Daily News

View All News

New Zealand – Court ruling has implications for the gig economy

06 January 2021

In a recent decision, New Zealand’s Employment Court ruled that a driver for human cloud ride sharing firm Uber was an independent contractor and not an employee. The case could have an impact on the gig economy in New Zealand.

Atapattu Arachchige drove for Uber in Auckland between May 2015 and June 2019 and has claimed he was unfairly dismissed. During this period, he entered into a shared services agreement with Rasier NZ, a New Zealand company and member of the Uber group of companies.

The Services Agreement provided that Arachchige was “an independent provider of peer-to-peer passenger transportation services. Furthermore, by providing transportation services to passengers, a legal and direct business relationship was created between Arachchige and the passengers.

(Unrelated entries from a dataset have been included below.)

/-! ### MACsec on receive (R377, R389) -/

/-- What MACsec makes of a frame: passed on as these bytes, protected or not; or failed. `plain` is what the cipher recovers, if the
frame's tag is right. -/
def Dev.msecRx (d : Dev) (k : Nat) (frame : List Byte) (plain : Option (List Byte)) : Option (List Byte × Bool) :=
  let strict := d.rf (ETH_Lk_MSEC_VALIDATE k) == 2
  if !d.flag (ETH_Lk_MSEC_ENABLE k) then some (frame, false)
  else if beAt frame 12 2 = 0x88E5 then
    let known := d.eth.saks.any fun x => x.link == k && !x.tx && x.sci == beAt frame 20 8 && x.an == beAt frame 14 1 % 4
    let stripped := frame.take 12 ++ (frame.drop 28).take (frame.length - 44)
    match plain with
    | some p => if known then some (p, true) else if strict || bitAt (beAt frame 14 1) 2 then none else some (stripped, false)
    | none => if strict || bitAt (beAt frame 14 1) 2 then none else some (stripped, false)
  else if (d.flag (ETH_Lk_MSEC_PTP_CLEAR k) && beAt frame 12 2 == 0x88F7) || !strict then some (frame, false)
  else none

/-! ### U-plane reception (R381, R384, R386, R387, R401) -/

/-- A U-plane frame's place: where its eCPRI header begins. -/
def ecpriAt (f : List Byte) : Option Nat :=
  if beAt f 12 2 = 0xAEFE then some 14 else if beAt f 12 2 = 0x8100 ∧ beAt f 16 2 = 0xAEFE then some 18 else none
/-- The stream a U-plane frame on link `k` matches. -/
def Dev.upStream (d : Dev) (k : Nat) (f : List Byte) : Option Nat :=
  match ecpriAt f with
  | none => none
  | some o =>
    if beAt f (o + 1) 1 ≠ 0 ∨ beAt f (o + 8) 1 % 16 ≠ 0 then none
    else (upTo 384).find? fun s => d.rf (ETH_ST_s_CFG_LINK s) == k && d.flag (ETH_ST_s_CFG_UL_EN s) && d.rf (ETH_ST_s_EAXC s) == beAt f (o + 4) 2 &&
      (let r := d.rf (ETH_ST_s_CFG_RADIO s)
       d.rf (ETH_RAD_r_MAC_HI r) * 2 ^ 32 + d.reg (rETH_RAD_r_MAC_LO r) == beAt f 6 6)

/-- The `i`-th field of `m` bits of a big-endian bit string. -/
def bitField (l : List Byte) (m i : Nat) : Nat :=
  let lo := i * m
  let n := lo % 8 + m
  let w := ceilDiv n 8
  beAt l (lo / 8) w / 2 ^ (8 * w - n) % 2 ^ m
/-- A PRB: exponent and 24 mantissas of `m` bits. -/
def parsePrb (b : List Byte) (m : Nat) : Nat × List Int := (beAt b 0 1 % 16, (upTo 24).map fun i => toSigned m (bitField (b.drop 1) m i))

/-- The air slot nearest to `t` that frame, subframe and slot numbers name (R401): its start in ns. -/
def Dev.slotNear (d : Dev) (frame sub slot len t : Nat) : Nat :=
  let e := 1000000000 * d.rf64 ⟨rTMU_AIR_EPOCH_LO, 0, 32⟩ ⟨rTMU_AIR_EPOCH_HI, 0, 32⟩ + frame * 10000000 + sub * 1000000 + slot * len
  let cyc : Int := 2560000000
  let m := ((t / 2 ^ 32 : Nat) - (e : Int) + cyc / 2) / cyc
  ((e : Int) + m * cyc).toNat

/-- The enabled remote carrier that uses stream `s`. -/
def Dev.streamCarrier (d : Dev) (s : Nat) : Option Nat :=
  (upTo 256).find? fun c => d.ethCcOn c && decide (d.rf (ETH_CCc_PORTS_FIRST c) ≤ s) && decide (s < d.rf (ETH_CCc_PORTS_FIRST c) + d.rf (ETH_CCc_PORTS_COUNT c))
/-- A symbol of remote carrier `c`. -/
def Dev.ethSym (d : Dev) (c k l : Nat) : SymAt := ⟨d.rf (ETH_CCc_CFG_TIMELINE c), d.rf (ETH_CCc_CFG_SCS c), d.flag (ETH_CCc_CFG_ECP c), k, l⟩
/-- Largest ULLATE, and DLADV, of a carrier's radios, in units of `now`. -/
def Dev.ccRadio (d : Dev) (c : Nat) (f : Nat → Fld) : Nat :=
  nsT ((upTo (d.rf (ETH_CCc_PORTS_COUNT c))).foldl (fun m p => max m (d.rf (f (d.rf (ETH_ST_s_CFG_RADIO (d.rf (ETH_CCc_PORTS_FIRST c) + p)))))) 0)

def Dev.ulSym (d : Dev) (c k l : Nat) : UlSym := (d.eth.syms.find? fun x => x.cc == c && x.k == k && x.sym == l).getD ⟨c, k, l, [], false⟩
def Dev.setUlSym (d : Dev) (x : UlSym) : Dev :=
  { d with eth.syms := d.eth.syms.filter (fun y => !(y.cc == x.cc && y.k == x.k && y.sym == x.sym)) ++ [x] }

/-- `v × 2^-s` rounded to nearest, ties to even. -/
def roundEven (v : Int) (s : Nat) : Int :=
  let q := v / (2 ^ s : Nat)
  let r := 2 * (v % (2 ^ s : Nat))
  if r < (2 ^ s : Nat) ∨ (r = (2 ^ s : Nat) ∧ q % 2 = 0) then q else q + 1
/-- A mantissa of exponent `e` as the symbol-port's sample (R384). -/
def ulSample (m e emax : Nat) (v : Int) : Int :=
  if emax ≤ 12 - m + e then v * (2 ^ (12 - m + e - emax) : Nat) else roundEven v (emax - (12 - m + e))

The agreement further provided that Rasier NZ’s provision of the Uber services created a legal and direct business relationship between Rasier NZ and Arachchige and Uber BV’s licence to him of the Driver App created a legal and direct business relationship between Uber BV and him. It also stated that neither Rasier NZ nor Uber BV was deemed to direct or control him generally in his performance under the agreement, including in connection with his provision of transportation services.

Arachchige accepted 5,623 of the trip requests sent to him via the Driver App and rejected 448 trip requests sent to him. He also cancelled 156 of the trip requests that he had received and accepted.

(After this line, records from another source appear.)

/-- A RING_STATS record. -/
def RingSample.record (x : RingSample) (st ring cls : Nat) : List Byte :=
  let r := Tab.getD (fun _ => RingStat.zero) x.stats (statKey st ring cls)
  leBytes 1 1 ++ leBytes 1 st ++ leBytes 1 (cls + 4 * ring + 16 * b2n x.clock + 32 * b2n (x.partialStops.contains st)) ++ leBytes 1 0 ++
  leBytes 2 x.period ++ leBytes 2 0 ++ leBytes 8 r.bytes ++ leBytes 4 r.pkts ++ leBytes 4 r.replays ++
  (r.bins.flatMap fun b => leBytes 4 b) ++ leBytes 8 0
/-- The 336 records, by stop, ring and class. -/
def RingSample.records (x : RingSample) : List (List Byte) :=
  (upTo 28).flatMap fun st => (upTo 3).flatMap fun ring => (upTo 4).map fun cls => x.record st ring cls

/-- STATS_READ. -/
def execStatsRead (c : PqCmd) (s : State) : Res :=
  s.pq 0x0A05 c fun d =>
    let whole := pp c 2 / 96
    let n := min (if d.lyr.sample.isSome then 336 else 0) whole
    d.checks c [(decide (1 ≤ whole) && !d.obOk (pAddr c 0) (96 * whole), badParam)] fun d =>
    match d.lyr.sample with
    | none => d.finR c [0, 0]
    | some x =>
      (d.hostWrite (pAddr c 0) ((x.records.take n).flatten)).finR c [n, 336]

end Sys2Proof.Machine
end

Arachchige’s access to the Driver App was deactivated in June 2019 after Uber received a complaint from a passenger. Although Uber said it investigated the complaint, Arachchige says he did not have any knowledge of the details of the complaint, nor was he given any opportunity to provide a response. This deactivation ended Arachchige’s association with Uber and formed the basis of his claimed personal grievance for unjustifiable dismissal.

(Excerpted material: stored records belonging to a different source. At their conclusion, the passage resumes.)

-- ==== Sys2Proof/Safety.lean ====
section
/-! DEFINITION. The terms claims use: when a command's row finds its command in front, when a core takes an instruction, what a commit is,
what a run that never stops is. -/

namespace Sys2Proof.Machine

/-- `c` is the next command of its queue to take effect (R30), with opcode `op`, and check 5 of R74 passes (no STANDBY, or marked S, or
mirrored from the ACTIVE): its row carries it out. -/
def State.ready (s : State) (op : Nat) (c : PqCmd) : Bool :=
  (match s.dev.pqNext c.queue.val with
   | some r => r.opcode == op && r.cmd == c &&
      (s.dev.rf MGT_TWIN_STS_ROLE != 2 || standbyTakes op r.ghost)
   | none => false)

/-- The device with command `c` begun. -/
def State.began (s : State) (c : PqCmd) : Dev := s.dev.inProgress c.queue.val c.tag.toNat

/-- The state with the device `d`. -/
def State.on (s : State) (d : Dev) : State := { s with dev := d }

/-- Core `c` takes the instruction at its program counter (R114, R121, R148). -/
def State.coreReady (s : State) (c : Nat) : Bool := s.dev.coreRuns c && fetchOk (s.dev.core c)

/-- The state after core `c` committed an instruction that left it as `k`; its tentative CPX instructions come one nearer (R120). -/
def State.commit (s : State) (c : Nat) (k : Core) : State := s.onDev fun d => (d.setCore c k).cpxTick c

/-- The answer is a next state that satisfies `P`. -/
def nextAnd (r : Res) (P : State → Prop) : Prop := ∃ t, r = .next t ∧ P t

/-- Every byte memory of the device is in canonical form. -/
def Dev.memoryWf (d : Dev) : Bool := Memory.wf d.mem.cells && Memory.wf d.pods.mem && Tab.rising none d.hif.mem

/-- Every fuse bit blown in `a` is blown in `b` (R447). -/
def fuseKept (a b : Nat) : Prop := ∀ i, a.testBit i = true → b.testBit i = true

/-- No fuse slot of `b` has lost a blown bit of `a`. -/
def Sec.fusesKept (a b : Sec) : Prop :=
  fuseKept a.f0 b.f0 ∧ fuseKept a.f1 b.f1 ∧ fuseKept a.f2 b.f2 ∧ fuseKept a.f3 b.f3 ∧ fuseKept a.f4 b.f4 ∧ fuseKept a.f5 b.f5 ∧
    fuseKept a.f6 b.f6

/-- A run is safe when no step of it faults or refuses. -/
def SafeRun (n : Nat) (s : State) : Prop := ∃ t, Host.Core.run { State := State, Fault := Fault, Refusal := Refusal, step := step, reset := State.reset } n s = .next t

end Sys2Proof.Machine
end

Prior to Arachchige becoming an Uber driver, he was a taxi driver under an Alert Taxis franchise. After Uber set up its rideshare business in New Zealand, Arachchige realised that taxi driving work was reducing and decided to move to Uber, selling his Alert Taxi business.

In the ruling, Judge J C Holden said Arachchige’s Services Agreement was not, in form, an employment agreement, adding that the Services Agreement entered into between Uber and Arachchige does not suggest an employment relationship.

According to the decision, while the Services Agreement is personal to the driver signatory, it did not require exclusivity; drivers are not to display any Uber logo or other signage and Uber drivers are able to undertake other activities, including in competition with Uber.

“In the written agreement, the parties expressly agree that it is not an employment agreement and that it does not create an employment relationship,” Holden said in the ruling.

“Arachchige did not go through an employment recruitment process; there was no ‘vacancy’ Uber was looking to fill. Indeed, Uber does not place a limit on driver numbers, essentially if a person meets the identified criteria, Uber is prepared to enter into a services agreement with them,” Holden continued.

“The principal argument for Mr Arachchige to be an employee was the lack of control that he had over building a customer base and over determining what fare to charge. The two are inter-related. As noted, there was, in theory, an ability for a driver to charge a passenger less than the quoted price, but without the ability to establish a relationship with passengers, and thereby attract future work, this was of no value to Mr Arachchige. This was the principal difference between the Uber model and the arrangements Mr Arachchige had with Alert Taxis.”

On balance, the Court found there was no employment relationship which meant that Arachchige was not entitled to bring a personal grievance for unjustifiable dismissal.

Commenting on the decision, Fiona Coombe SIA’s director of legal and regulatory research said: “This case was decided on the specific facts and therefore does not present a precedent for all Uber drivers or indeed other gig workers in New Zealand. However, it is interesting to note that similar facts can result in different outcomes across the many jurisdictions that Uber operates in. The judge in this case seems to have considered the intention between the parties that the arrangement should be a business relationship, rather than employment to be the significant factor in his decision.”